My PT Hub also has an ‘Automated Messages’ feature in the Chat section on the web browser, which allows you to set up automated messages based on triggers like completing a certain number of workouts or making a purchase.

Building repeatable programs for online clients

Creating a custom program from scratch for every new client is the most time-intensive version of online coaching. It is also the approach most likely to keep a coach permanently anchored to spreadsheets, because there is no other obvious structure for building out a multi-week plan.

My PT Hub’s Programs let you build multi-week structured plans that can be assigned to multiple clients without rebuilding anything. To create a program, go to Programs in the left-hand side menu and click “Create New Program.” You add weekly workouts and nutrition plans using the “Add New” button for each day, then save the program when it is complete.

Once built, the program can be packaged and sold or assigned to clients on either a fixed start date (useful for cohorts) or a flexible start date (useful for rolling enrollments). You can also duplicate an existing program and adapt it, which is useful when you want to create a variation for a different fitness level or goal without starting from scratch.

Programs in My PT Hub also support automated messages, so you can schedule motivational prompts, check-in reminders, or instructional notes to go out to clients at specific points in the program without sending them manually.

Making payments and packages work without manual invoicing

Alongside all the delivery-side chaos, many coaches using spreadsheets are also managing payments manually, tracking who has paid, chasing outstanding invoices and keeping payment records in a separate document.

My PT Hub handles payments through Packages via integration with Stripe, which means once a client purchases a package, payment is processed, recorded and visible in your Financials area automatically. You can see a seven-day revenue snapshot on the dashboard and access full payment history without needing to maintain any kind of manual ledger.

Packages can be set to one-off payments or recurring billing (weekly or monthly), and you can limit the number of sales per package, add expiry dates, or set packages to run indefinitely as memberships. Discount vouchers can be applied at checkout for promotional offers.

The onboarding process is also built into the package purchase flow. When a new client buys a package, their account is created, their assigned program and content is loaded into their profile, and any intake forms or PAR-Q are presented to them automatically. No spreadsheet, no manual email chain, no separate document sharing required.

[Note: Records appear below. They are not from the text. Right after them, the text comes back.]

/-- R47 to R49: no water sends a RUN line to ABORT with NO-WATER and raises the station cause at ALERT. -/
theorem test_no_water :
    let s := spraying |> onStation 0 (fun x => { x with confirmTimer := some 1600 }) |> clockAt 1600
      |> lineSet 0 (fun x => { x with zone := some 15 }) |> onLine 0 (fun x => { x with state := .run })
    yields (exec (.confirmTimerExpired 0) s) (fun t => (t.line 0).state = .abort ∧ (t.line 0).stopCause = .noWater ∧
      (t.zone 15).level = .alert ∧ t.holds (.station 0) .noWater) = true := by decide +kernel

theorem witness_StationRequestsResetAndFlood :
    ((0 : Byte).toNat = 0 ∧ 8 < (9 : Byte).toNat ∧ taken quiet 0x0C [9] ∧ taken quiet 0x0D [0, 0]) ∧
    (taken spraying 0x0C [1] ∧ (spraying.station 0).valveOn = true ∧ (quiet.station 0).valveOn = false) ∧
    (taken quiet 0x0D [8, 255] ∧ (entered (.station 7) false quiet).hasEntry (.station 7) = true ∧
      quiet.hasEntry (.station 7) = false) := by decide +kernel

/-! ### Witnesses: extraction lines -/

/-- L1 with a damper C1, which is HELD. -/
def dampered : State :=
  quiet |> closureSet 0 (fun x => { x with kind := .damper, line := some 0, zones := 1 })
    |> onClosure 0 (fun x => { x with state := .held, copen := true })
    |> lineSet 0 (fun x => { x with zone := some 0, tripZones := 0x8001 })

theorem witness_StartLineIsDecidedInOrder :
    (taken quiet 0x08 [9] ∧ taken quiet 0x08 [0] ∧ (0 : Byte).toNat = 0 ∧ 8 < (9 : Byte).toNat) ∧
    (taken dampered 0x08 [1] ∧ (dampered.line 0).state = .off ∧ dampered.shift = .day ∧
      dampered.causeOf (.line 0) = none) ∧
    ((onLine 7 (fun x => { x with state := .starting }) quiet).line 7).state ≠ .off ∧
    ({ quiet with shift := .watch } : State).shift = .watch ∧
    ((caused (.line 0) 0 .fire true none quiet).causeOf (.line 0)).isSome = true ∧
    (let shut := onClosure 0 (fun x => { x with state := .shut }) dampered
     shut.damperOf 0 0 = true ∧ (shut.closure 0).state ≠ .held ∧
      ∀ b < (0 : ClosureNo), shut.damperOf 0 b = true → (shut.closure b).state = .held) ∧
    (∀ c, dampered.damperOf 0 c = true → (dampered.closure c).state = .held) ∧
    (let fire := inZone 15 .fire dampered
     zoneIn (fire.lineCfg 0).tripZones 15 = true ∧ (fire.zone 15).level = .fire ∧
      ∀ y < (15 : ZoneNo), zoneIn (fire.lineCfg 0).tripZones y = true → (fire.zone y).level ≠ .fire) ∧
    (∀ z, zoneIn (dampered.lineCfg 0).tripZones z = true → (dampered.zone z).level ≠ .fire) := by decide +kernel

/-- R59, R60: accepted, L1 enters STARTING, its fan on, the reply giving 20,000 ms; a second START-LINE waits its turn
behind the reply being sent, and is then refused STATE with the state. -/
theorem test_start_line :
    yields (exec (.startLine [1]) dampered) (fun t => (t.line 0).state = .starting ∧ (t.line 0).fan ∧
      (t.line 0).feed = false ∧ t.link.sending = some ⟨⟨0x88, [0, 0, 0x4E, 0x20]⟩, ⟨0, 0⟩⟩) = true ∧
    yields (exec (.startLine [1]) (onLine 0 (fun x => { x with state := .run }) dampered)) (fun t =>
      t.link.sending = some ⟨⟨0xFF, [0x08, 5, 0, 0, 0, 2]⟩, ⟨0, 0⟩⟩) = true := by decide +kernel

theorem witness_LineChangesFollowTheirState :
    let stopping := fun (cause : StopCause) =>
      onLine 0 (fun x => { x with state := .stopping, stopCause := cause, fstop := true }) quiet
    ((stopping .orderly).line 0).fstop = true ∧
    ((quiet.line 0).fstop = false ∧ (quiet.meter 0).vf < (quiet.lineCfg 0).vMin / 4) ∧
    ¬((375 : Nat) < (quiet.lineCfg 0).vMin / 4) ∧ (quiet.line 0).state ≠ .stopping ∧
    ((stopping .orderly).line 0).stopCause = .orderly ∧ ((stopping .startFail).line 0).stopCause = .startFail ∧
    (((stopping .fire).line 0).stopCause ≠ .orderly ∧ ((stopping .fire).line 0).stopCause ≠ .startFail) ∧
    (let blind := faulty (.line 0) .blind (lineSet 0 (fun x => { x with blindStop := true }) quiet)
     (blind.lineCfg 0).blindStop = true ∧ blind.holds (.line 0) .blind = true) ∧ quiet.holds (.line 0) .blind = false ∧
    (let waits := fun (b : Bool) => onClosure 0 (fun x => { x with state := .waiting, cshut := b }) dampered
     ((waits false).closure 0).state = .waiting ∧ ((waits false).closure 0).cshut = false ∧
      ((waits true).closure 0).cshut = true ∧ (dampered.closure 0).state ≠ .waiting) := by
  decide +kernel

/-- R60, R72: a blind line with blind_stop on does not stay in RUN. -/
theorem test_blind_run :
    let s := onMeter 0 (fun x => { x with vf := 2000 }) (faulty (.line 0) .blind
      (lineSet 0 (fun x => { x with blindStop := true }) (onLine 0 (fun x => { x with state := .starting }) quiet)))
    ((s.runLine 0).line 0).state = .stopping ∧ ((s.runLine 0).line 0).stopCause = .blind := by decide +kernel

/-- R104, R109: a wait ended in a CLOSED damper is recorded WAITING to RELEASING (2 to 3) and RELEASING to SHUT. -/
theorem test_wait_ends_closed :
    let s := onClosure 0 (fun x => { x with state := .waiting, cshut := true }) dampered
    yields (exec (.waitTimerExpired 0) (onClosure 0 (fun x => { x with waitTimer := some 0 }) s)) (fun t =>
      (t.closure 0).state = .shut ∧ (t.closure 0).hold = false ∧ (t.closure 0).travelTimer = none ∧
      (t.history.records.filter (·.kind = .closure)).map (fun r => (r.detail.d1, r.detail.d2)) =
        [(ClosureState.waiting.code, ClosureState.releasing.code), (ClosureState.releasing.code, ClosureState.shut.code)])
      = true := by decide +kernel

theorem witness_StopAndResetLineAreDecided :
    let st := fun (x : LineState) => onLine 0 (fun y => { y with state := x }) dampered
    (taken dampered 0x09 [9] ∧ taken dampered 0x0A [0] ∧ (0 : Byte).toNat = 0 ∧ 8 < (9 : Byte).toNat) ∧
    (taken dampered 0x09 [1] ∧ taken dampered 0x0A [1]) ∧
    ((st .abort).line 0).state = .abort ∧ ((st .run).line 0).state = .run ∧ ((st .off).line 0).state = .off ∧
    ¬(((st .off).line 0).state = .stopped ∨ ((st .off).line 0).state = .off ∧
      (st .off).causeOf (.line 0) ≠ none) ∧
    (let locked := caused (.line 0) 0 .fire true none (st .off)
     (locked.line 0).state = .off ∧ locked.causeOf (.line 0) ≠ none) ∧
    (armed.station 0).windows ≠ [] ∧ ((st .stopped).station 0).windows = [] ∧
    (let burning := caused (.fireInput 3) 15 .fire true none (st .stopped)
     zoneIn (burning.lineCfg 0).tripZones 15 = true ∧
      ∃ r ∈ burning.causes, r.zone = 15 ∧ r.level = .fire ∧ r.source = .fireInput 3) ∧
    ∀ r ∈ (st .stopped).causes, r.level ≠ .fire := by decide +kernel

theorem test_reset_line :
    yields (exec (.resetLine [1]) (caused (.line 0) 0 .fire true none (faulty (.line 0) .rundown
      (onLine 0 (fun x => { x with state := .stopped, stopCause := .fire, gate := true }) dampered)))) (fun t =>
      (t.line 0).state = .off ∧ (t.line 0).gate = false ∧ t.causes = [] ∧ t.faults.get (.line 0) = 0 ∧
      t.link.sending = some ⟨⟨0x8A, [0, 0x20]⟩, ⟨0, 0⟩⟩) = true := by decide +kernel

/-- R73: FSTOP in STOPPING ends an orderly stop in OFF, and any other in STOPPED with its cause. -/
theorem test_fstop :
    let s := fun (cause : StopCause) => onMeter 0 (fun x => { x with vf := 2000 })
      (onLine 0 (fun x => { x with state := .stopping, stopCause := cause, rundownTimer := some 9 }) quiet)
    yields (exec (.fstopActive 0 true) (s .orderly)) (fun t => (t.line 0).state = .off) = true ∧
    yields (exec (.fstopActive 0 true) (s .gate)) (fun t => (t.line 0).state = .stopped ∧
      (t.line 0).stopCause = .gate) = true := by decide +kernel

theorem witness_SparkCounterEscalates :
    let at_ := fun (c : Nat) (st : LineState) => onLine 0 (fun x => { x with counter := c, state := st }) dampered
    (min (((at_ 6 .run).line 0).counter + 1) 1023 < (quiet.lineCfg 0).sparkThreshold) ∧
    ((quiet.lineCfg 0).sparkThreshold ≤ min (((at_ 7 .run).line 0).counter + 1) 1023) ∧
    ((at_ 7 .run).line 0).state = .run ∧ ((at_ 7 .abort).line 0).state = .abort ∧
    ((at_ 7 .stopping).line 0).state = .stopping ∧ ((at_ 7 .off).line 0).state = .off := by decide +kernel

/-- R63, R74: at the threshold a RUN line goes to ABORT and its cause stands at ALERT; from ABORT it stops at FIRE. -/
theorem test_escalation :
    let s := fun (st : LineState) => dampered |> onLine 0 (fun x => { x with counter := 7, state := st })
    ((s .run).countSpark 0 1 5).causeLevel (.line 0) = some .alert ∧
    (((s .run).countSpark 0 1 5).line 0).state = .abort ∧ (((s .run).countSpark 0 1 5).line 0).counter = 0 ∧
    ((s .abort).countSpark 0 1 5).causeLevel (.line 0) = some .fire := by decide +kernel

/-! ### Witnesses: zones, causes, faults, shift modes -/

theorem witness_CausesAreRaisedRefreshedAndRemoved :
    quiet.causeOf (.line 0) = none ∧
    ((caused (.line 0) 0 .alert true none quiet).causeOf (.line 0)).map (·.level.rank) = some 2 ∧
    Level.alert.rank < Level.fire.rank ∧ Level.alert.rank ≤ Level.alert.rank := by decide +kernel

theorem witness_ZoneLevelFollowsItsCauses :
    let s := caused (.station 1) 0 .alert false none (caused (.line 0) 0 .fire true none quiet)
    (∀ r ∈ s.causes, r.zone = 0 → r.level.rank ≤ Level.fire.rank) ∧
    (∃ r ∈ s.causes, r.zone = 0 ∧ r.level = .fire) ∧ (s.zone 0).level ≠ .fire ∧
    (∀ r ∈ s.causes, r.zone = 1 → r.level.rank ≤ Level.quiet.rank) ∧ (s.zone 1).level = .quiet ∧
    (levelOfZone [] 0 ≠ levelOfZone s.causes 0 ∧ ∀ y, y ≠ (0 : ZoneNo) → levelOfZone [] y = levelOfZone s.causes y) ∧
    (let two := caused (.station 1) 5 .alert false none s
     levelOfZone [] 0 ≠ levelOfZone two.causes 0 ∧ levelOfZone [] 5 ≠ levelOfZone two.causes 5) := by
  decide +kernel

/-- R92: one event that gave Z1 a line cause and Z6 a detector cause derives both zones, Z1 first. -/
theorem test_two_zones_change :
    let s := caused (.detector 3) 5 .alert false none (caused (.line 0) 0 .fire true none quiet)
    let t := s.deriveChanged []
    (t.zone 0).level = .fire ∧ (t.zone 5).level = .alert ∧ (t.zone 1).level = .quiet ∧
    t.history.records.map (fun r => (r.kind, r.objNum, r.detail.d1)) =
      quiet.history.records.map (fun r => (r.kind, r.objNum, r.detail.d1)) ++
        [(.zoneLevel, 1, Level.fire.code), (.zoneLevel, 6, Level.alert.code)] := by decide +kernel

/-- R92: L1 in RUN, its damper C1 in HELD, and both C1 and the trip of L1 on Z1, which stands at FIRE. Whichever of the
two ways is taken first, L1 stops, with FIRE or with DAMPER, and C1 waits for its fan. -/
theorem test_reached_both_ways :
    let s := inZone 0 .fire (onLine 0 (fun x => { x with state := .run }) (onMeter 0 (fun x => { x with vf := 2000 })
      dampered))
    let trip := ((s.protectLine 0 .fire).handClosures 0).handLines 0
    let release := (s.handClosures 0).handLines 0
    s.raced 0 0 = true ∧ (trip.line 0).state = .stopping ∧ (trip.line 0).stopCause = .fire ∧
    (trip.closure 0).state = .waiting ∧ (release.line 0).state = .stopping ∧ (release.line 0).stopCause = .damper ∧
    (release.closure 0).state = .waiting := by decide +kernel

theorem witness_FireInputsAreDebounced :
    let at_ := fun (p : Debounce) => onInput 0 (fun _ => ⟨p == .rising || p == .on, p,
      if p = .rising ∨ p = .falling then some 200 else none⟩) quiet
    ((at_ .idle).input 0).phase = .idle ∧ ((at_ .rising).input 0).phase = .rising ∧
    ((at_ .on).input 0).phase = .on ∧ ((at_ .falling).input 0).phase = .falling ∧
    (clockAt 199 (at_ .rising)).expired (some 200) = false ∧ (clockAt 200 (at_ .rising)).expired (some 200) = true ∧
    (quiet.inputCfg 0).zone = none ∧ (entered (.fireInput 0) true quiet).disabled (.fireInput 0) = true ∧
    ((inputSet 0 (fun x => { x with zone := some 0 }) quiet).inputCfg 0).zone = some 0 ∧
    quiet.disabled (.fireInput 0) = false ∧ quiet.causeOf (.fireInput 0) = none ∧
    ((caused (.fireInput 0) 0 .alert false none quiet).causeOf (.fireInput 0)).isSome = true := by decide +kernel

/-- R86 to R88: a debounced activation at FIRE raises a latched cause, and the deactivation leaves it. -/
theorem test_fire_input :
    let cfg := inputSet 0 (fun x => { x with zone := some 4 })
    let on := onInput 0 (fun _ => ⟨true, .rising, some 200⟩) (clockAt 200 (cfg quiet))
    let off := caused (.fireInput 0) 4 .fire true none (onInput 0 (fun _ => ⟨false, .falling, some 200⟩) (clockAt 200 quiet))
    yields (exec (.debounceTimerExpired 0) on) (fun t => (t.zone 4).level = .fire ∧
      t.causes.map (·.latched) = [true]) = true ∧
    yields (exec (.debounceTimerExpired 0) off) (fun t => (t.input 0).phase = .idle ∧ t.causes.length = 1) = true := by
  decide +kernel

theorem witness_ZoneRequestsResetAndRead :
    let s := caused (.fireInput 2) 15 .fire true none quiet
    (s.causesSound ∧ taken s 0x10 [16]) ∧ (taken s 0x10 [17] ∧ (0 : Byte).toNat = 0 ∧ 16 < (17 : Byte).toNat) ∧
    (taken s 0x11 [17, 0, 0] ∧ taken s 0x11 [16, 0, 255] ∧ (16 : Byte).toNat ≤ 16) := by
  refine ⟨⟨⟨by decide +kernel, fun r h => ?_⟩, by decide +kernel⟩, by decide +kernel⟩
  obtain rfl := List.mem_singleton.mp h
  exact ⟨.inr rfl, ⟨fun _ => rfl, fun _ => rfl⟩, rfl⟩

theorem test_reset_zone :
    let s := caused (.station 1) 15 .alert false none (caused (.fireInput 2) 15 .fire true none (inZone 15 .fire quiet))
    yields (exec (.resetZone [16]) s) (fun t => (t.zone 15).level = .alert ∧ t.causes.length = 1 ∧
      t.link.sending = some ⟨⟨0x90, [1, 1]⟩, ⟨0, 0⟩⟩) = true := by decide +kernel

/-- WATCH, with an ember of weight 30 waiting on D3 and a spark of weight 300 on D9. -/
def onWatch : State :=
  onDet 2 (fun x => { x with candidate := some ⟨true, 30, 0⟩ })
    (onDet 8 (fun x => { x with candidate := some ⟨false, 300, 0⟩ }) { quiet with shift := .watch })

theorem witness_ShiftChangesAreHandedOn :
    let busy := onLine 7 (fun x => { x with state := .stopping }) quiet
    (taken quiet 0x12 [2] ∧ 1 < (2 : Byte).toNat) ∧ (taken quiet 0x12 [0] ∧ (0 : Byte) = quiet.shift.code) ∧
    (taken busy 0x12 [1] ∧ busy.shift = .day ∧ ¬((busy.line 7).state = .off ∨ (busy.line 7).state = .stopped) ∧
      ∀ i < (7 : LineNo), (busy.line i).state = .off ∨ (busy.line i).state = .stopped) ∧
    (taken quiet 0x12 [1] ∧ ∀ n, (quiet.line n).state = .off ∨ (quiet.line n).state = .stopped) ∧
    (taken { quiet with shift := .watch } 0x12 [0] ∧ ({ quiet with shift := .watch } : State).shift = .watch) ∧
    (taken onWatch 0x12 [0] ∧ onWatch.shift = .watch ∧ (onWatch.det 2).candidate = some ⟨true, 30, 0⟩ ∧
      (onWatch.det 8).candidate = some ⟨false, 300, 0⟩) := by decide +kernel

/-- R98, R100, R14: to DAY the history ends with SHIFT and one UNCONFIRMED for each candidate, with its class, its
weight (255 at most) and reason SHIFT; no report is made of these. -/
theorem test_shift_to_day :
    yields (exec (.setShift [0]) onWatch) (fun t =>
      (t.history.records.drop onWatch.history.records.length).map (fun r => (r.kind, r.objKind, r.objNum, r.detail)) ==
        [(.shift, 0, 0, ⟨1, 0, 0, 0, 0⟩), (.unconfirmed, 1, 3, ⟨2, 30, 4, 0, 0⟩),
          (.unconfirmed, 1, 9, ⟨1, 255, 4, 0, 0⟩)] &&
      t.link.notice.length == onWatch.link.notice.length + 1 &&
      (t.det 2).candidate.isNone && (t.det 8).candidate.isNone) = true := by decide +kernel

What a spreadsheet-free coaching day actually looks like

To make this concrete, here is what a typical coaching day can look like when all of the above is in place.

Your check-in inbox shows which clients have submitted their weekly check-ins overnight. You review them one by one using the side-by-side comparison view, leaving a response message in the chat for each client. Any measurements or photos submitted are already saved to their profiles.

You check the compliance view for any clients on active programs to see who completed their workouts and who missed sessions. For clients who missed a session, you send a quick message via the in-app chat.

A new client has come in overnight through your MySite page. Their account was created when they purchased the package, their intake form is already completed, and their program is loaded and ready. All you need to do is send a welcome message.

Payments have been processed automatically and appear in your Financials section. No invoice chased, no bank transfer checked.

That is a morning’s worth of coaching admin handled without opening a single spreadsheet. It takes some setup to get there, but once the systems are in place, it is the standard.

Delivering online coaching without spreadsheets is not about finding a workaround for a broken system. It is about using a system that was actually built for the job. The time saved on administration is time that goes back into coaching, client relationships, and growing your business. Which, in the end, is what you signed up for.